Removing the lid off retro nostalgia

By LUDWIG VON KOOPA - The hidden secrets of Ludwig's game-playing past!

Once upon a time, Ludwig was a baby. It's hard to believe. I was an only child for a brief span of time in the Royal Koopa Family, which always had a presence in videogames since this human company called Nintendo thought we were amazing and kept making games based off this family, sort of like what Activision did with the Robertson family and Duck Dynasty. Except it was a series and not a one-time thing. So the Koopas got free games, and also tried to have local game development within Koopa Kingdom. One of which was the game depicted here:

Super Mario Adventures Koopalings play Super Mario Bros. parody videogame
I grew up with games like this.

My (owned by Ludwig, not just the family at large) first videogame console otherwise was an NES. I only had Super Mario Bros., Duck Hunt, and World Class Track Meet on it. Common bundle, but I didn't have anything else on it, personally. (That's why I like Nintendo's tendency to port things.) See the rest of the family's possessions for other games, one of which was Super Mario Bros. 3 which was probably your first introduction to my family. ...I don't think it was a good impression.

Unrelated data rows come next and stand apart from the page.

/-- The interrupt tree (R466, R467): the nine QUEUE leaves, then one leaf for each other group. -/
structure Irq where
  queue : Vector Leaf 9 :=
    #v[⟨0, 0xFFFFFFFF⟩, ⟨0, 0xFFFFFFFF⟩, ⟨0, 0xFFFFFFFF⟩, ⟨0, 0xFFFFFFFF⟩, ⟨0, 0xFFFFFFFF⟩, ⟨0, 0xFFFFFFFF⟩,
       ⟨0, 0xFFFFFFFF⟩, ⟨0, 0xFFFFFFFF⟩, ⟨0, 7⟩]
  fault : Leaf := ⟨0, 7⟩
  serve : Leaf := ⟨0, 1⟩
  power : Leaf := ⟨0, 15⟩
  fabric : Leaf := ⟨0, 7⟩
  memory : Leaf := ⟨0, 15⟩
  security : Leaf := ⟨0, 7⟩
  monitor : Leaf := ⟨0, 3⟩
  fns : Vector IrqFn 5 := #v[{}, {}, {}, {}, {}]
deriving DecidableEq, Repr

/-! ## Queues and commands -/

/-- A reply (R54). -/
structure Reply where
  seq : W32 := 0
  opcode : BitVec 16 := 0
  status : BitVec 8 := 0
  detail : BitVec 8 := 0
  start : W64 := 0
  stop : W64 := 0
  result : W64 := 0
deriving DecidableEq, Repr

/-- A duplicate bound to a running original (R51): the original, the packet's place in ring order, and the original's
reply once it has been written. -/
structure Dup where
  orig : Nat
  pos : Nat
  interrupt : Bool := false
  reply : Option Reply := none
deriving DecidableEq, Repr

/-- A packet taken and not yet retired, in ring order (the shadow's retired sequence, R27). -/
structure Taken where
  pos : Nat
  seq : W32
  done : Bool
deriving DecidableEq, Repr

/-- A submission queue with its reply ring and replay window (R25-R53). -/
structure Queue where
  part : Nat := 0xFF
  sizeLog2 : Nat := 0
  timeout : Nat := 100000000
  sqBase : W64 := 0
  replyBase : W64 := 0
  shadow : W64 := 0
  sqHead : Nat := 0
  sqTail : Nat := 0
  replyHead : Nat := 0
  replyTail : Nat := 0
  retired : W32 := 0
  active : Bool := false
  stopped : Bool := false
  deleting : Bool := false
  newest : Option W32 := none
  window : List (W32 × Option Reply) := []
  order : List Taken := []
  dups : List Dup := []
deriving DecidableEq, Repr

/-- The life of a command in flight (R36-R39). -/
inductive CmdPhase where
  | taken
  | started
  | ended
deriving DecidableEq, Repr

/-- One status that applies to a command that ran (R56). -/
structure Mark where
  status : Nat
  detail : Nat
  result : Nat
deriving DecidableEq, Repr

/-- A loaded custom format slot (R97). -/
structure Slot where
  width : Nat
  exponent : Nat
  bias : Int
  block : Nat
  scale : Nat
deriving DecidableEq, Repr

/-- A guard-band entry (R404). -/
structure Guard where
  start : Nat
  length : Nat
  checks : BitVec 8
  bound : W32
  norm : W32
  tag : W64
deriving DecidableEq, Repr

Speaking of first impressions, let's talk about a company called Man Crates. My first introduction to them was when a friend said she got a request from them to write about retro gaming nostalgia. They're trying to sell this Retro Gamer Man Crate, basically a container you have to open with a crowbar to get goodies like sugary snacks and two NES games. ...So eventually, they found KoopaTV and gave us the same request. Well, sure!

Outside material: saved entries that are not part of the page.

-- ==== Sys2Proof/Machine/FaultOps.lean ====
section
/-!
DEFINITION. Fault records, the fault response table and what a detected fault does (14 R393-R421, R502), and CBOR
(RFC 8949 core deterministic encoding) as R419 and R439 use it.
-/

namespace Sys2Proof.Machine

/-! ## CBOR -/

/-- The head of a CBOR item of major type `m` and argument `v`, in its shortest form. -/
def cborHead (m v : Nat) : List Byte :=
  let be (n v : Nat) : List Byte := (toLe n v).reverse
  if v < 24 then [BitVec.ofNat 8 (m * 32 + v)]
  else if v < 2 ^ 8 then BitVec.ofNat 8 (m * 32 + 24) :: be 1 v
  else if v < 2 ^ 16 then BitVec.ofNat 8 (m * 32 + 25) :: be 2 v
  else if v < 2 ^ 32 then BitVec.ofNat 8 (m * 32 + 26) :: be 4 v
  else BitVec.ofNat 8 (m * 32 + 27) :: be 8 v

def cborUint (v : Nat) : List Byte := cborHead 0 v
def cborInt (v : Int) : List Byte := if v < 0 then cborHead 1 (-1 - v).toNat else cborHead 0 v.toNat
def cborBytes (bs : List Byte) : List Byte := cborHead 2 bs.length ++ bs
def cborArray (items : List (List Byte)) : List Byte := cborHead 4 items.length ++ items.flatten
def cborMap (items : List (Nat × List Byte)) : List Byte :=
  cborHead 5 items.length ++ (items.map fun p => cborUint p.1 ++ p.2).flatten

/-- A digest as bytes, highest first. -/
def digestBytes (d : BitVec 384) : List Byte := (toLe 48 d.toNat).reverse

/-! ## Where a fault is -/

/-- The island of a tile (01, R68): half a board each. -/
def tileIsland (t : Nat) : Nat := 12 * (t / 256) + 2 * (t % 256 / 64) + (if t % 64 / 8 < 4 then 0 else 1)

/-- The island of a record's location, none for kinds 2, 3 and 5 (R419, R502). -/
def locIsland (l : Nat × Nat × Nat) : Option Nat :=
  match l.1 with
  | 0 => some (tileIsland l.2.1)
  | 1 | 7 => some (12 * (l.2.1 / 32 / 8) + 11)
  | 4 => some l.2.1
  | 6 => some (12 * (l.2.1 / 8) + 11)
  | _ => none

/-- The stack whose base die gives the temperature, for kinds 1, 6 and 7. -/
def locStack (l : Nat × Nat × Nat) : Option Nat :=
  match l.1 with
  | 1 | 7 => some (l.2.1 / 32)
  | 6 => some l.2.1
  | _ => none

def stackAt (s : State) (n : Nat) : Stack := tabGet {} s.dram n

def setStack (s : State) (n : Nat) (k : Stack) : State := { s with dram := tabSet {} s.dram n k }

def islandAt (s : State) (n : Nat) : Island := tabGet {} s.pmu.islands n

def cmdAt (s : State) (id : Nat) : Option Cmd := s.front.cmds.find? (·.id == id)

/-- Change a command in flight. -/
def updCmd (id : Nat) (f : Cmd → Cmd) (s : State) : State :=
  { s with front := { s.front with cmds := updWhere (·.id == id) f s.front.cmds } }

/-- A command that a fault may still re-execute (R397, R398). -/
def Cmd.retriable (c : Cmd) : Bool := c.flags.getLsbD 0 && c.retried = none && c.due = none

/-! ## The response table -/

/-- Actions: 0 LOG, 1 RETRY, 2 REPAIR, 3 RESTART. The default of each class (R393). -/
def defaultAction : Nat → Nat
  | 2 | 7 | 9 => 1
  | 3 => 2
  | 11 | 13 => 3
  | _ => 0

/-- The actions R393 permits for a class. -/
def permitted (cls action : Nat) : Bool :=
  match cls with
  | 1 | 5 | 6 | 10 | 12 => action == 0
  | 2 | 7 | 9 => action == 0 || action == 1 || action == 3
  | 3 => action == 2 || action == 3
  | 4 => action == 0 || action == 3
  | 8 => action == 0 || action == 1
  | 11 | 13 => action == 3
  | _ => false

/-- The entry of a class at READY (R416). -/
def defaultResponse (cls : Nat) : Response :=
  ⟨defaultAction cls, cls = 6 || cls = 11 || cls = 12 || cls = 13, true, defaultAction cls, 0, 1000⟩

def responseOf (s : State) (cls : Nat) : Response := (tabFind s.faults.responses cls).getD (defaultResponse cls)

/-- The action in force: the escalation while the class has met its threshold in its window (R417). -/
def actionOf (s : State) (cls : Nat) : Nat :=
  let r := responseOf s cls
  let seen := (s.faults.occurred.filter fun o => o.1 = cls && now s < o.2 + 1000000 * r.window).length
  if r.threshold ≠ 0 && r.threshold ≤ seen then r.escalation else r.action

/-- The status a class gives when it is not recovered (R393): status and detail. -/
def classStatus : Nat → Nat × Nat
  | 1 => (0x01, 0)
  | 2 => (0x30, 2)
  | 3 => (0x30, 3)
  | 4 => (0x30, 4)
  | 6 | 9 | 12 => (0x32, 0)
  | 7 => (0x31, 5)
  | 8 => (0x31, 0)
  | 11 | 13 => (0x3F, 0)
  | _ => (0, 0)

/-! ## The clean restart begins -/

/-- A RESTART action or job fault starts the stop phase (R358); a second one during a restart changes nothing. -/
def beginRestart (s : State) : State :=
  if s.faults.restart = .none then { s with faults := { s.faults with restart := .stop } } else s

/-! ## Records -/

/-- Keep a record, the latest 4,096 (R420). -/
def keepRecord (r : Record) (f : Faults) : Faults :=
  let all := f.records ++ [r]
  if all.length > 4096 then { f with records := all.drop 1, wrapped := true, next := f.next + 1 }
  else { f with records := all, next := f.next + 1 }

/-- Whether a record takes in a further fault: same class and location, within 1 ms (R419). -/
def mergesWith (t cls : Nat) (loc : Nat × Nat × Nat) (r : Record) : Bool :=
  r.cls = cls && r.loc = loc && t ≤ r.time + 1000000

/-- `n` faults of class `cls` at `loc` charged to `cmd` (R395, R419): the occurrences are counted (R417), merged or
recorded, with the record to be exported where ENABLE and the class's EXPORT stand now (R421); RECORD is raised where the
class's entry says so (R416), a RETRY action makes the command's re-execution due (R397), and a RESTART action starts the
clean restart (R417). -/
def report (cls : Nat) (loc : Nat × Nat × Nat) (cmd : Option Nat) (n : Nat) (s : State) : State :=
  if n = 0 then s else
  let s := { s with faults := { s.faults with occurred := s.faults.occurred ++ List.replicate n (cls, now s) } }
  let act := actionOf s cls
  let c := cmd.bind (cmdAt s)
  let isl := locIsland loc
  let part := match c with | some c => c.part | none => 0xFF
  let fresh : Record :=
    { number := s.faults.next, cls := cls, loc := loc,
      mv := match isl with | some i => (islandAt s i).mv | none => Config.iodSupply (now s),
      temp := match locStack loc with
        | some k => (stackAt s k).temp
        | none => match isl with | some i => (islandAt s i).temp | none => Config.iodTemp (now s),
      rate := match isl with | some i => (islandAt s i).rate | none => 0,
      part := part, job := (c.map (·.job)).getD 0, opcode := (c.map (·.opcode)).getD 0,
      tag := if c.isSome then tabGet 0 s.faults.tags part else 0,
      time := now s, action := act, outcome := 0, count := n, cmd := cmd,
      exported := !(s.faults.collectorOn && (responseOf s cls).exportIt) }
  let f := if s.faults.records.any (mergesWith (now s) cls loc) then
      { s.faults with
        records := updWhere (mergesWith (now s) cls loc) (fun r => { r with count := r.count + n }) s.faults.records }
    else keepRecord fresh s.faults
  let s := { s with faults := f }
  let s := if (responseOf s cls).irq then raise .record s else s
  let s := match cmd with
    | some c => if act = 1 then updCmd c (fun x => if x.retriable then { x with due := some cls } else x) s else s
    | none => s
  if act = 3 then beginRestart s else s

/-- The CBOR map of a record (R419). A guard-band entry's tag, which R404 has the record carry and R419 gives no key, stands
under key 15 (DESIGN CHOICE, log 68). -/
def recordBytes (s : State) (r : Record) : List Byte :=
  let loc := cborArray [cborUint r.loc.1, cborUint r.loc.2.1, cborUint r.loc.2.2]
  let sig := (digestBytes (Config.sha384 (cborArray [cborUint r.cls, loc, cborUint r.outcome]))).take 16
  cborMap
    ([(1, cborUint r.number), (2, cborBytes sig), (3, cborUint r.cls), (4, loc), (5, cborUint r.mv),
     (6, cborInt r.temp), (7, cborUint r.rate),
     (8, cborArray [cborUint r.part, cborUint r.job, cborUint r.opcode, cborUint r.tag.toNat]),
     (9, cborUint r.time), (10, cborUint s.fuse.serial.toNat),
     (11, cborUint ((s.fabric.node.getD 0xFFFF).toNat)), (12, cborUint r.action), (13, cborUint r.outcome),
     (14, cborUint r.count)] ++ r.guardTag.toList.map fun t => (15, cborUint t.toNat))

end Sys2Proof.Machine
end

Here's a picture of their Retro Gamer Man Crate for context:

Reminder: KoopaTV does not endorse eating those snacks while playing games.

I gotta say, for all the people (mostly the media) who complained about opening the New Nintendo 3DS XL's battery cover with a screwdriver, that's nothing compared to a crowbar!

Ludwig Von Koopa Man Crates fork box Super Smash Bros.
A fork is nothing compared to a crowbar, either. Ugh...I'LL GET THIS OPEN SOME DAY!

I realised that I am not nostalgic for many of the games I've played in my childhood. When I look back at them now, I only see their flaws and think myself naive for liking them. That's why my reference pool for games is basically from 2001-2008. That's the time period for the games I reference over and over on KoopaTV! One game I thought would be an exception is Mario Party 3 on the Nintendo 64, but that actually still came out in 2001.


That short theme is just such a powerful rush of nostalgia, though. It's like, a really awesome instrument with a really awesome set of notes. I would get into intense sessions of The Beat Goes On that just went on for several lines, and the generated music was cool.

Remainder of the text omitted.